江戸橋 地下歩道が無くなった

”江戸橋 創架時期、橋名の由来ともに定かではない。”
と『歩いてわかる 中央区ものしり百科』に載っています。
日本橋魚河岸の発祥のページにも ”日本橋と 江戸橋 の間の北岸にあり” と記述されています。
江戸時代に日本橋川に架けられ、江戸の中心部がこの辺りだったから名付けられたとの説もあります。
橋を通っているのは関東大震災後の復興事業で幅広く造られた昭和通りであり、 江戸橋 の上では上野方面が五車線、新橋方面は最大で四車線、中央区では他にないような九車線もある横に広い橋です。

江戸橋 の南側の麓には旧三菱倉庫ビルの日本橋ダイヤビルディングがあり、郵便発祥の地である日本橋郵便局があります。
元々、華やかさや賑わいは感じませんでした。昭和の時代にはあった都営地下鉄の江戸橋駅もいつの間にか日本橋駅に変わっていました。
歴史ある橋なのに、すっとこどっこいはとても地味な印象を持っています。

昭和通りで 江戸橋 に向かって上野方面に進んでも、日本橋交番側から左折して野村證券ビルを通って 江戸橋 を渡るのも、歩道は途中で地下道へ下りて行かねば通行できませんでした。
地下道の中は、結構急な階段を降り、曲がって10m程を行ってからまた曲がり今度は登って外に出ます。自転車も通れますが、雨の時は水も入り込み急な坂道は滑りやすかったです。地下道の高さもジャンプすれば手が天井に届きそうでした。
すっとこどっこいは、薄暗く狭い所が大の苦手です。なるべく通らないよう避けていました。
東野圭吾の推理小説 ”麒麟の翼” では殺人事件が起こる現場としてこの地下道が書かれています。
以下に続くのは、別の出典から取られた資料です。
-- ==== Sys2Proof/Laws/State.lean ====
section
/-! SUPPORT. One lemma per field per update of State: what the named updates and the shared operations leave
alone, and what a read of the unit that was written finds. -/
/- Proofs of this file are elaborated one after another: side by side, their waiting threads' stacks
together pass the memory limit of the check. -/
set_option Elab.async false
namespace Sys2Proof.Machine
先日、三越方面から昭和通り側へ曲がって歩きました。いつもは 江戸橋 の地下道側は避けて行きます。交差点で信号待ちになり立ち止まると右手のパネルが目に入りました。”階段をなくし、平面歩道となりました” と書いてあります。工事をしていた事すら知りませんでした。昭和通りを渡らずに 江戸橋 を歩きました。

渡り終わった位置から右に曲がって日本橋に通じる歩道が出来ていました。まだ工事中ですが、今までは高速道路の入口があった場所でした。

近辺にあった案内板の地図の抜粋です。 江戸橋 の部分だけを見ても上空にこんなに高速道路があるのですね。首都高速の日本橋区間地下化計画で、最初に呉服橋出入口と江戸橋出入口を先行して撤去したそうです。 江戸橋 の麓から左にカーブして高速道路の本流に合流していく部分です。日本橋川の橋脚を減らすことで川の水位を下げることにもなるそうです。
”麒麟の翼”の最初の方で交番の巡査が中国語はわからないけれど、日本橋の上にいる中国人観光客の会話を想像する場面が出て来ます。
「これほど美しい橋の上に、なぜこんな無粋なものを作ったのか』
すっとこどっこいは東野圭吾と同じ年の生まれです。高速道路がなかった日本橋を覚えているように思っていますが実際の記憶はほぼありません。大阪生まれの東野がその景色を見たわけはないのでしょうが、多分東野が感じていることなのでしょう。”ALWAYS続・三丁目の夕日”にも上空になにも無い日本橋が美しい景色として出て来ます。

工事現場のフェンスにあった1960年代の 江戸橋 の写真です。
左奥に大成証券の看板が見えるので上野側から新橋方面を写したものと思われます。
最近はあの店が無くなったとかこの住宅が壊された、景色が変わったなど寂しく思うことが多い気がします。
でもこの地下歩道整備工事は、すっとこどっこいの苦手をなくしてくれただけでなく、その後に、空を取り戻した日本橋川の景色を想像させてくれました。